[Data excerpts Boundary: Start]
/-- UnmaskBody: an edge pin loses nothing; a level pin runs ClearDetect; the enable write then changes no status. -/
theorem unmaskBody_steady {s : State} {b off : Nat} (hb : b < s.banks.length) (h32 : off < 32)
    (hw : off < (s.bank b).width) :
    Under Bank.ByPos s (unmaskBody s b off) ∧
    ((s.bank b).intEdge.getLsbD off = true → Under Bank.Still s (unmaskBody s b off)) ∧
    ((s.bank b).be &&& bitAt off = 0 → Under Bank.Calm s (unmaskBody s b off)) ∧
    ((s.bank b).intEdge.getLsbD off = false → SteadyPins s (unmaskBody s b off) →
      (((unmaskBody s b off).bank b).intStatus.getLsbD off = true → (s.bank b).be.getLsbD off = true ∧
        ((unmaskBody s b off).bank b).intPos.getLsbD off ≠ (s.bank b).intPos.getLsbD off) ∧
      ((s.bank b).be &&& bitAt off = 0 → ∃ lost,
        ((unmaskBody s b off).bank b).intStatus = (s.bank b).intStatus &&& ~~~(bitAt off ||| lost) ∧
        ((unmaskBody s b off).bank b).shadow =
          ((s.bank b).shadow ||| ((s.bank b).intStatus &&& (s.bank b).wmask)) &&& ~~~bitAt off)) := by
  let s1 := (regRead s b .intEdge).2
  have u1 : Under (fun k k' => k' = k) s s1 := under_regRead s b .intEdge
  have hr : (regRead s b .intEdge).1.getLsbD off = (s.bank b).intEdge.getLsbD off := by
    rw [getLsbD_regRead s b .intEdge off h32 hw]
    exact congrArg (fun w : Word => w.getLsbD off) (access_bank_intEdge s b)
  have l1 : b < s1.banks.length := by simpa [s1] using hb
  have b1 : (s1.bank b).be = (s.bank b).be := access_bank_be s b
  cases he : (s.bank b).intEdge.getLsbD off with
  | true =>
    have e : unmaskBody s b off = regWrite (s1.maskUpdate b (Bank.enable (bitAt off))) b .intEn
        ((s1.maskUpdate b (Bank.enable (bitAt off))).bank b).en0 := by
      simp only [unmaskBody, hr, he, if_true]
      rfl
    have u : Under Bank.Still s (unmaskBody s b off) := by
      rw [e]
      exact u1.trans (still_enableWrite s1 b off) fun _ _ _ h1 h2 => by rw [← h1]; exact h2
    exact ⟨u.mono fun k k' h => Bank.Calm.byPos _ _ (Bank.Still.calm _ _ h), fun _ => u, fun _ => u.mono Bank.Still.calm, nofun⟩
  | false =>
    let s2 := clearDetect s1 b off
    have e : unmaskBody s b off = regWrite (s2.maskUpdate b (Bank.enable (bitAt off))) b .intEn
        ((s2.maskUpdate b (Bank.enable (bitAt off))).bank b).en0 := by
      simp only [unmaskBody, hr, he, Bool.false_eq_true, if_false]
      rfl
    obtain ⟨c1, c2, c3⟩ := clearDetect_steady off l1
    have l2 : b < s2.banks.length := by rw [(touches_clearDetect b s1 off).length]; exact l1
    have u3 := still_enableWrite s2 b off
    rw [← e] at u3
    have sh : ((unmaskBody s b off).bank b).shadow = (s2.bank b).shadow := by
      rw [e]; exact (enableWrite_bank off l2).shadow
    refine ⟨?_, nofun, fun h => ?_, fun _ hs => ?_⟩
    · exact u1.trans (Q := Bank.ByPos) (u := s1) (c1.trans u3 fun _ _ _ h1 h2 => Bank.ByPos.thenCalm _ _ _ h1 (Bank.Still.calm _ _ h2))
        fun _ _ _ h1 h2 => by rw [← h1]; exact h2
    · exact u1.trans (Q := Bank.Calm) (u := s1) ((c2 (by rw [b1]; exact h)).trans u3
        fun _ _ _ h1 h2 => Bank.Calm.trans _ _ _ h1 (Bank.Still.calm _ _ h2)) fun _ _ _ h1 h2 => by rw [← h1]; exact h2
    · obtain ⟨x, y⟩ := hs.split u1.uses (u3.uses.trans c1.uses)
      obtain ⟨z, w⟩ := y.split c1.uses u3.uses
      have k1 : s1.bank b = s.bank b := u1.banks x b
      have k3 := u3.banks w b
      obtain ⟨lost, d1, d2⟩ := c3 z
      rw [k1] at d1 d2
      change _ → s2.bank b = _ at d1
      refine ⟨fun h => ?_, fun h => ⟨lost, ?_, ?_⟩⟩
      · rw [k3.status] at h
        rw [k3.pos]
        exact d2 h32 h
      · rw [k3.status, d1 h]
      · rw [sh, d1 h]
[Data excerpts Boundary: End]
[Data excerpts Boundary: Start]
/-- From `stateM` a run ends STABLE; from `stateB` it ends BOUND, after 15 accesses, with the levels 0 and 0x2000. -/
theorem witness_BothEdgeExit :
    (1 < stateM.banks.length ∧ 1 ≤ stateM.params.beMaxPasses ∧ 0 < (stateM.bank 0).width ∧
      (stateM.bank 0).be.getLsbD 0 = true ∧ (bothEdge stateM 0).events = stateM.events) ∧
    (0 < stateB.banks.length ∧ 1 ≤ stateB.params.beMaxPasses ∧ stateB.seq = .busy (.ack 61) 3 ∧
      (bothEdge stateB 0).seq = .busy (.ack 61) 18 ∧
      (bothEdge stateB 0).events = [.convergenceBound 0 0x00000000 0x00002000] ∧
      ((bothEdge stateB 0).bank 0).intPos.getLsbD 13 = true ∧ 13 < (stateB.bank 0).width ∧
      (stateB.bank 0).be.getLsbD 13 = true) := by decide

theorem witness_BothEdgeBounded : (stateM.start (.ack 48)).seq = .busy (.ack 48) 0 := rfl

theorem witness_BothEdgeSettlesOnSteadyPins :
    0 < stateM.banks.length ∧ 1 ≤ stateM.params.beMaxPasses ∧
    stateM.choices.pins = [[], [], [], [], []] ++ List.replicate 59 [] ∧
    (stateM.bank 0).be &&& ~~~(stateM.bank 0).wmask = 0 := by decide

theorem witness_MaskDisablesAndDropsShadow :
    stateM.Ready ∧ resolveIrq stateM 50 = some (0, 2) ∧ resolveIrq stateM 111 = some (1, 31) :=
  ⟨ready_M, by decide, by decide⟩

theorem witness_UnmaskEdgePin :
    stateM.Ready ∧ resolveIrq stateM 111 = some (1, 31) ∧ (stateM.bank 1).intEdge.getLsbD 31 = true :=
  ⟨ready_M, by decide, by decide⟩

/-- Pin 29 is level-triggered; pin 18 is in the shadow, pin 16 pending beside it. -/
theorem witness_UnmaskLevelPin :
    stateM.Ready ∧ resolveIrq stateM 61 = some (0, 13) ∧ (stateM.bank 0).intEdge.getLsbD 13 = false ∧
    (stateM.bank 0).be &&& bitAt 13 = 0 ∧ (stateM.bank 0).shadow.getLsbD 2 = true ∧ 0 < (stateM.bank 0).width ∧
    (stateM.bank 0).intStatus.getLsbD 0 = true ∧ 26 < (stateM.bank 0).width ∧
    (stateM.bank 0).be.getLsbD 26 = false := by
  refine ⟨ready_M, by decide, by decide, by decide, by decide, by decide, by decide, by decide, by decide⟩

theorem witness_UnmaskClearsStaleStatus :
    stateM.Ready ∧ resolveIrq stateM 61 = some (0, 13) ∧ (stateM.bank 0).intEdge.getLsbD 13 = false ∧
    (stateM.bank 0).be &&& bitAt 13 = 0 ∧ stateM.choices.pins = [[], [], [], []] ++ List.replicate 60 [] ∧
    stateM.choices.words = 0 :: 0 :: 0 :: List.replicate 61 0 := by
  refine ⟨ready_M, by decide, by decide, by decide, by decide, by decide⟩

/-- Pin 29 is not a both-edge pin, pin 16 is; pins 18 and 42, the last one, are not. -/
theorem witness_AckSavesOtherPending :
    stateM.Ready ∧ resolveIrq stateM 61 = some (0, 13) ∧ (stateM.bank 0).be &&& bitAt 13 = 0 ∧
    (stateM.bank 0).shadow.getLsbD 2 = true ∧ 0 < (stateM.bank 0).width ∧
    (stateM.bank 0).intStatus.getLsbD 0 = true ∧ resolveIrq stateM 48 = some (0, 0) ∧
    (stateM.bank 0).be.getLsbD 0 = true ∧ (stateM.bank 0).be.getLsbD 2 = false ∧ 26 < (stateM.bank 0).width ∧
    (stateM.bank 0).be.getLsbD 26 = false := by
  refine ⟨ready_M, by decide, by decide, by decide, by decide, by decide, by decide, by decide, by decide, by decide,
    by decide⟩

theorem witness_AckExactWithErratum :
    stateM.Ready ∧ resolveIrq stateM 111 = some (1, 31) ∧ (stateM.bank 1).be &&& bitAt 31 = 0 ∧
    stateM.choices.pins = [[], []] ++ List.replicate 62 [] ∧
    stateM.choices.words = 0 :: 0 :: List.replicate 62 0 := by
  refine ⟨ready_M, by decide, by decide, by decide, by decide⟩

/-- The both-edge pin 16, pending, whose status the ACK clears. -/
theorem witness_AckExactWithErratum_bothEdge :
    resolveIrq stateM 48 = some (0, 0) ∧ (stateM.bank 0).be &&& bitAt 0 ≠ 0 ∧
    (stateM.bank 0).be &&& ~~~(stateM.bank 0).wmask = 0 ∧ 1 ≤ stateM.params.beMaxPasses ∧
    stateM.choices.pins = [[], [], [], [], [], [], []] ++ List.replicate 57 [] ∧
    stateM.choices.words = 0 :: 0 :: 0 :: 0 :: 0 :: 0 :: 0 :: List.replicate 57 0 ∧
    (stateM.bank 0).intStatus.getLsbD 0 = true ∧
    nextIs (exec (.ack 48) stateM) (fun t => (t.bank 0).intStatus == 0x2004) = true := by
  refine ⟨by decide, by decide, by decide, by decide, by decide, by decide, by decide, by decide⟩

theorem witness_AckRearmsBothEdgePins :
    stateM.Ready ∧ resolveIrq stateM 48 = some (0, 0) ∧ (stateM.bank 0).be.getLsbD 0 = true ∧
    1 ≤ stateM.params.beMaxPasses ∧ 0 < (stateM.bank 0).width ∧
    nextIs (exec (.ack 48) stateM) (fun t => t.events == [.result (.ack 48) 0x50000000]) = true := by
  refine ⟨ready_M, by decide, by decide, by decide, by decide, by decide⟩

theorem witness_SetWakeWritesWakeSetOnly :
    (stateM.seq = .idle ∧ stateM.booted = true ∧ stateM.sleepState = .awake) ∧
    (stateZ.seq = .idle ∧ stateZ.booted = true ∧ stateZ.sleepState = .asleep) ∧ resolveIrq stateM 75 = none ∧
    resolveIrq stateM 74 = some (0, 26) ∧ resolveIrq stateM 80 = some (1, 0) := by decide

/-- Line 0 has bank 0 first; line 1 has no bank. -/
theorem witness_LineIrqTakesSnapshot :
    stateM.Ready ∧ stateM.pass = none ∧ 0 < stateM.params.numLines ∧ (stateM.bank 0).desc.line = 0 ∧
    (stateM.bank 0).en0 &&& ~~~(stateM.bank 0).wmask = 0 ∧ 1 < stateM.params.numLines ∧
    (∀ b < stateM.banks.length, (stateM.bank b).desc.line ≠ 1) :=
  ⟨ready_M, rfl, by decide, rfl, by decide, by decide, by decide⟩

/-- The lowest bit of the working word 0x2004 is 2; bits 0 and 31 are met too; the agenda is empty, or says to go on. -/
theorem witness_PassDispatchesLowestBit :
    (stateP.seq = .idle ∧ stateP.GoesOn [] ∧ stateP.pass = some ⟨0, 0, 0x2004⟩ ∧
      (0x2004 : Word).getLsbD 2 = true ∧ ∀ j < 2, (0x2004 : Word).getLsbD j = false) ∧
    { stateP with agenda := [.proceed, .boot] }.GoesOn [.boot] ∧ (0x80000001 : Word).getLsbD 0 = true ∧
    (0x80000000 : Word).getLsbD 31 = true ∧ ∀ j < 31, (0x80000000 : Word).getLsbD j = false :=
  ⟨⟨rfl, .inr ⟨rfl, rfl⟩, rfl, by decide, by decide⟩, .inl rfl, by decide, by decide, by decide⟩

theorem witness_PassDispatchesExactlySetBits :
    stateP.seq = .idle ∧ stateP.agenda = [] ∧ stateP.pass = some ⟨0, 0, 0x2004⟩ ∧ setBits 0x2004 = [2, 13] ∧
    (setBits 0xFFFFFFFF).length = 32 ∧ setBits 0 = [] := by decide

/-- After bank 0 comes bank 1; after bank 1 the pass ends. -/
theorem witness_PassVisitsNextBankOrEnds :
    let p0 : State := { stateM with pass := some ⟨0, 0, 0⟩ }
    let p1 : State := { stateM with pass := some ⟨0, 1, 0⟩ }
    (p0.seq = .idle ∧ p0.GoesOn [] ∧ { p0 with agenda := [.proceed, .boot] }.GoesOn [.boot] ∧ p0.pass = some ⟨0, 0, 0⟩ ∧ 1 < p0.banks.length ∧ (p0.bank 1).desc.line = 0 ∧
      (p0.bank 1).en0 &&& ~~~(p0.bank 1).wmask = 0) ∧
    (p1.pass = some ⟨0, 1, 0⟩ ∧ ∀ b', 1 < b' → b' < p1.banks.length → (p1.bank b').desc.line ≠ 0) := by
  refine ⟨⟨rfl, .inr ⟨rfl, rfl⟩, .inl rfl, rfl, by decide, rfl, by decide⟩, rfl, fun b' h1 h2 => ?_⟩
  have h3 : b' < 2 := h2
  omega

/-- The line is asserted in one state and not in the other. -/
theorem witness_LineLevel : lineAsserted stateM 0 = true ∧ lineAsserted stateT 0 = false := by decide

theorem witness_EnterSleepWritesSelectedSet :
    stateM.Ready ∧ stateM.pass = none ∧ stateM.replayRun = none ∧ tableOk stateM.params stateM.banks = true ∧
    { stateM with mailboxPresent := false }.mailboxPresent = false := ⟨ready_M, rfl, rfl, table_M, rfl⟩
[Data excerpts Boundary: End]
[Data excerpts Boundary: Start]
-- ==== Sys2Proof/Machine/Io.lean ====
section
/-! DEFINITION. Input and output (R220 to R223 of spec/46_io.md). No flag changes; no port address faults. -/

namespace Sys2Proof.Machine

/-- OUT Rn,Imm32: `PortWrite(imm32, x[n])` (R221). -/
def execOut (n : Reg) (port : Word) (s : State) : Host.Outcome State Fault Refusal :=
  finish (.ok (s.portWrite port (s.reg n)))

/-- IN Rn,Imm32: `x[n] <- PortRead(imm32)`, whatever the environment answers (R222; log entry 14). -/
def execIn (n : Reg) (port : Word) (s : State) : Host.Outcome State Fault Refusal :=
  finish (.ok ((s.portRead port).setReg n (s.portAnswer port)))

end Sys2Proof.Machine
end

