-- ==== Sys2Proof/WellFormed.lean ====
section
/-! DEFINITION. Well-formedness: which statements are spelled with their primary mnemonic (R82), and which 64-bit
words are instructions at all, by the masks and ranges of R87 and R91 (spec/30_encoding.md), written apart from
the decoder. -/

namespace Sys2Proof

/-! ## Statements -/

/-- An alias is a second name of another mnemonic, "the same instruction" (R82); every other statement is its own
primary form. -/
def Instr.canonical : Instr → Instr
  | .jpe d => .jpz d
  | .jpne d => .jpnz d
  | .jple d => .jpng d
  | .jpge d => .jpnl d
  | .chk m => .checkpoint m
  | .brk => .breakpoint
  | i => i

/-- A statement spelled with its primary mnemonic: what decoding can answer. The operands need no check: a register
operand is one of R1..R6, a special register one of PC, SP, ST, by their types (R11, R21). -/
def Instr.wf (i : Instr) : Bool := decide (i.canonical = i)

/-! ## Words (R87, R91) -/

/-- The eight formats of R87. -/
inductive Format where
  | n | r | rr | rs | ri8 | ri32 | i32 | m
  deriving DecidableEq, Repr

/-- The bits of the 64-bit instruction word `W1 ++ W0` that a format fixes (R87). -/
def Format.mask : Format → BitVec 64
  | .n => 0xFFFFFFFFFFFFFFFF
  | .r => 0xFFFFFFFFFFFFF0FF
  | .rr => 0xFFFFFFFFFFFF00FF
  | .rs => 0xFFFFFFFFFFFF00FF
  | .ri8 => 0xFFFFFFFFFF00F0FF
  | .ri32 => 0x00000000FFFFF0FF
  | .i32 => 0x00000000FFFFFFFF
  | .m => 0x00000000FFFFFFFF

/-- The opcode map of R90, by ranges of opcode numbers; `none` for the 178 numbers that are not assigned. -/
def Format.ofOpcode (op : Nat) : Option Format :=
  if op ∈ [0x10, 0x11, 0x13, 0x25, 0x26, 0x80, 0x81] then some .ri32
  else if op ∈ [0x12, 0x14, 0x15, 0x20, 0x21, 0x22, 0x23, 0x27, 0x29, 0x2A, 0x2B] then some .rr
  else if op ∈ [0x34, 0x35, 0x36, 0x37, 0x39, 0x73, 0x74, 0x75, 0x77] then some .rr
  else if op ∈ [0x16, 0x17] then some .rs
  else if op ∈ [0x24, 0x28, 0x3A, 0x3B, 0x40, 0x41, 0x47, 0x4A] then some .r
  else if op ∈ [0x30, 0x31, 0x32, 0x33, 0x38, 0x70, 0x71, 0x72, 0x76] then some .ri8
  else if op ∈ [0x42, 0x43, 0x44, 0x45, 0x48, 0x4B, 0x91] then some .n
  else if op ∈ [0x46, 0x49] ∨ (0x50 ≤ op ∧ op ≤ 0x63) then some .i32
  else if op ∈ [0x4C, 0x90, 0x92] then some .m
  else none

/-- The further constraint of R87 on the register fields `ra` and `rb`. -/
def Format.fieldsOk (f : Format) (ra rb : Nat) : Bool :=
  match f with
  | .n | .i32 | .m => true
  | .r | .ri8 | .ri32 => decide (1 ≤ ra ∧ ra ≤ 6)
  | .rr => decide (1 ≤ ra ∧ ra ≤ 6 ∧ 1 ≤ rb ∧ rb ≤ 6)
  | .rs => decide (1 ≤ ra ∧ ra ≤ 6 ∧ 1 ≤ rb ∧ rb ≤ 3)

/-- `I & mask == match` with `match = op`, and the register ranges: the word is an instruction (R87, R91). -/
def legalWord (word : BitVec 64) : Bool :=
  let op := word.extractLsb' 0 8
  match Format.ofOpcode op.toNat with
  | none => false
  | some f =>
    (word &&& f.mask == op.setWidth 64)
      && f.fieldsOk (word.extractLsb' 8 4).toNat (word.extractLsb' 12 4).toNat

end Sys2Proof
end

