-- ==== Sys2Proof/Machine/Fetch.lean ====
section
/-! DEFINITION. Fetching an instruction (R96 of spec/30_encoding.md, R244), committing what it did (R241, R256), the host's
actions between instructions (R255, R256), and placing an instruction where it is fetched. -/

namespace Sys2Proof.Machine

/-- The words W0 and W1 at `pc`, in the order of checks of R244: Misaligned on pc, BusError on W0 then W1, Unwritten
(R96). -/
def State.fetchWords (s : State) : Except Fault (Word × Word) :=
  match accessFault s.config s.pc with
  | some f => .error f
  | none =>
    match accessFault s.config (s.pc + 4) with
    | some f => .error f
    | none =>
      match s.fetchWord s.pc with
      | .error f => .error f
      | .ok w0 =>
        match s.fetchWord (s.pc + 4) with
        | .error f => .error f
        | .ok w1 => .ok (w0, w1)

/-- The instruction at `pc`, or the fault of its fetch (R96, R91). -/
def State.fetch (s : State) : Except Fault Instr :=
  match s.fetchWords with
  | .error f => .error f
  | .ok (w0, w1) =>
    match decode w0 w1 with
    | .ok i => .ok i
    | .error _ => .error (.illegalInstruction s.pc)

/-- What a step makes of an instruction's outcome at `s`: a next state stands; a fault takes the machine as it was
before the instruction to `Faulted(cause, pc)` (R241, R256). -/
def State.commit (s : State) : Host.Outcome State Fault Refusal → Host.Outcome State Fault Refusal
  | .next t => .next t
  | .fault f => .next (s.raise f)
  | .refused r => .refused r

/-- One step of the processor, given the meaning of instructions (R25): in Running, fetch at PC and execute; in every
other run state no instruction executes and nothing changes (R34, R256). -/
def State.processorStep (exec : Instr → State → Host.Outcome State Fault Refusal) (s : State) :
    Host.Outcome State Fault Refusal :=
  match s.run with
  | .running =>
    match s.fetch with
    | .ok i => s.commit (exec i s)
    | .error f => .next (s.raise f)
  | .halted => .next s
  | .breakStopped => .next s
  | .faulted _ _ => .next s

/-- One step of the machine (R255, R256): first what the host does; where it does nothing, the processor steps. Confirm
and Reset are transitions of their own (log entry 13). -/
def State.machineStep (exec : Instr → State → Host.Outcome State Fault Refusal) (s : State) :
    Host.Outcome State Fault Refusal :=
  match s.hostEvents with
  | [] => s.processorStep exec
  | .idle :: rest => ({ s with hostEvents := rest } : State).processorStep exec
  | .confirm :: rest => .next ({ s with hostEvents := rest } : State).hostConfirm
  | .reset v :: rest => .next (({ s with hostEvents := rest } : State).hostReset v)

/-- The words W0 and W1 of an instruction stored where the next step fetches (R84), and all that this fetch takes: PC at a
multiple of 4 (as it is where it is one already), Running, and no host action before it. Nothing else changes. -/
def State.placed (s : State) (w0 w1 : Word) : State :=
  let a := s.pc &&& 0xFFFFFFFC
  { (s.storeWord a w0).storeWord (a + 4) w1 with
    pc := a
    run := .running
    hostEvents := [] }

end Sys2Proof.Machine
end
[Data excerpts Boundary: End]
__Prompt__: Locate the lines above that contain "accessFault" and copy them.

__Exercise output__:
  match accessFault s.config s.pc with
    match accessFault s.config (s.pc + 4) with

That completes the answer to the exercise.